Cat People includes a reflection on the powers of God and the devil that felt out of place for me. At the zoo, the zookeeper tells Irena that the panther is some kind of symbol of Satan. Her village story also associates the cat people with the devil. I found that stuff fun as far as it established a tension between the confidence of the modern, American characters, and the superstitious old world Irena. It plays with the idea that we really should not dismiss old superstitions. But it also gets us a hokey moment where Oliver protects himself and Alice from Irena in cat form by grabbing a T-square (he’s an engineer) off the wall, brandishing it in front of him like he’s performing an exorcism or warding off a vampire, and saying “By the power of God, leave us!”

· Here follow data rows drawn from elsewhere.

theorem unlocking_ttc : (e.unlocking v g m).u.ttc = { e.u.ttc with
    current := some m, deckPower := false, lockEngage := false, unlockTime := some 0, phase := .unlocking } := by
  have hd : ((e.setHolder v g.deck .turntable).stepBack g.deck).u.ttc = e.u.ttc := (setHolder_goes ..).ttc_eq
  rw [Ev.unlocking, setPhase_ttc, ← hd]
  rfl

theorem unlocking_holder (hs : e.u.sound) (hg : g.deck < 48) :
    ((e.unlocking v g m).u.block g.deck).holder = .turntable := by
  rw [Ev.unlocking, setPhase_holder]
  show ((e.setHolder v g.deck .turntable).u.block g.deck).holder = .turntable
  rw [setHolder_holder, if_pos ⟨rfl, (blocks_of_sound hs).symm ▸ hg⟩]

/-- R135, R136: the deck at the start of a move. -/
theorem startMove_deck {s : MoveSource} {side : BridgeEnd} (hs : e.u.sound) (h : e.u.deckSound g)
    (hp : e.u.ttc.phase.resting = true) (hg : 0 < g.steps ∧ g.deck < 48 ∧ g.home < g.steps
      ∧ (g.limit = 0 ∨ g.steps + g.backlash ≤ g.limit)) : (e.startMove v g s n side).u.deckSound g := by
  obtain ⟨hsteps, hdeck, -, hlimit⟩ := hg
  have hlock : e.u.ttc.lockTime = none := by
    by_contra hu
    have := h.lock (Option.isSome_iff_ne_none.2 hu)
    simp [this, Phase.resting] at hp
  obtain ⟨m, ⟨t, hplan⟩, hstart⟩ := startMove_eq v g s n side e
  have hdeck : (e.unlocking v g m).u.deckSound g := by
    refine deckSound_of_unlocking (unlocking_holder hs hdeck) ?_ ?_ ?_ ?_ ?_ <;> rw [unlocking_ttc]
    · exact hlock
    · exact h.winding
    · intro hh m' hm'
      have hunhomed : ¬ e.u.ttc.homed = true := by rw [hh]; nofun
      cases hm'
      rw [hplan, if_neg hunhomed]
    · intro hh hlim m' p hm' hp'
      have hhomed : e.u.ttc.homed = true := hh
      cases hm'
      rw [hplan, if_pos hhomed] at hp'
      cases hp'
      exact planMove_within hsteps (hlimit.resolve_left hlim) (h.winding hhomed hlim)
  rw [hstart]
  split
  · exact hdeck
  · exact unlocked_deck hdeck (by rw [unlocking_ttc]) hsteps hlimit

theorem startMove_tableSafe {s : MoveSource} {side : BridgeEnd} (h : e.TableSafe v r) (hr : r = true)
    (hg : v.cfg.turntable = some g) (hp : e.u.ttc.phase.resting = true)
    (hi : ∀ n c, v.cfg.route n = some c → c.turntable.isSome = true → (e.u.route n).state = .idle) :
    (e.startMove v g s n side).TableSafe v r := by
  refine h.turntable (startMove_goes v g s n side e) (fun q hq => ?_) (fun hl => ?_) (fun hf => ?_)
  · exact Option.some.inj (hg.symm.trans hq) ▸ startMove_deck h.sound (h.deck g hg) hp (h.geometry hg)
  · obtain ⟨k, c, q, hk, hq, hs⟩ := hl
    exact absurd (hi k c hk (by rw [hq]; rfl)) hs
  · exact absurd (hr.symm.trans hf) (by decide)

theorem examineMoves_tableSafe {k : Nat} (h : e.TableSafe v r) (hr : r = true) (hg : v.cfg.turntable = some g) :
    (Ev.examineMoves v g k e).TableSafe v r := by
  induction k generalizing e with
  | zero => exact h
  | succ k ih =>
    unfold Ev.examineMoves
    refine .ite ?_ h
    split
    · exact h
    next q _ _ =>
      split
      · exact ih (tellMove_tableSafe (setMoves_tableSafe h))
      next n side _ =>
        split
        · exact ih (tellMove_tableSafe (setMoves_tableSafe h))
        · split
          next hs =>
            obtain ⟨hp, hi⟩ := startConditions_facts h.sound hs
            exact startMove_tableSafe (setMoves_tableSafe h) hr hg hp hi
          · exact h

theorem examineTable_tableSafe (h : e.TableSafe v v.running) : (e.examineTable v).TableSafe v v.running := by
  unfold Ev.examineTable
  split
  next hr hg => exact examineMoves_tableSafe h hr hg
  · exact h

Oliver, to me, represents overconfident rationality. For him to turn Van Helsing felt odd. Maybe in the dark, with evil staring us in the face, we forget that we’re modern people. It is telling that Oliver only really appears to hold a cross in his shadow.
The movie’s guiding worldview is Freudian. It’s all repressed desires. The Satan stuff feels clumsily conflated with it. Irena isn’t really evil, though the curse is real. Goodness is not repression, and giving ourselves over to desire is not exactly evil. This is the same reason that The Strange Case of Dr. Jekyll and Mr. Hyde is odd to me. That novel conflates christian goodness with repressed respectability in Dr. Jekyll, while Mr. Hyde is unleashed desire, and therefore evil. That idea distorts Christianity. Christianity, rather, teaches us that we allow God’s grace to transform our desires. We learn to conform our wills to his, such that our appetites are one day ordered to his will.
Cat People, against all expectations, turned out to be pretty rad. Highly recommend. Patronize your local library and get a copy.
I plan to do one of these every month, or as my wife and I work through movies. Next, I think I will do a write up of Casablanca, and then Psycho, which we just finished last night.
Thank you for reading.




I loved the 80’s version with David Bowie’s title song. Very rad.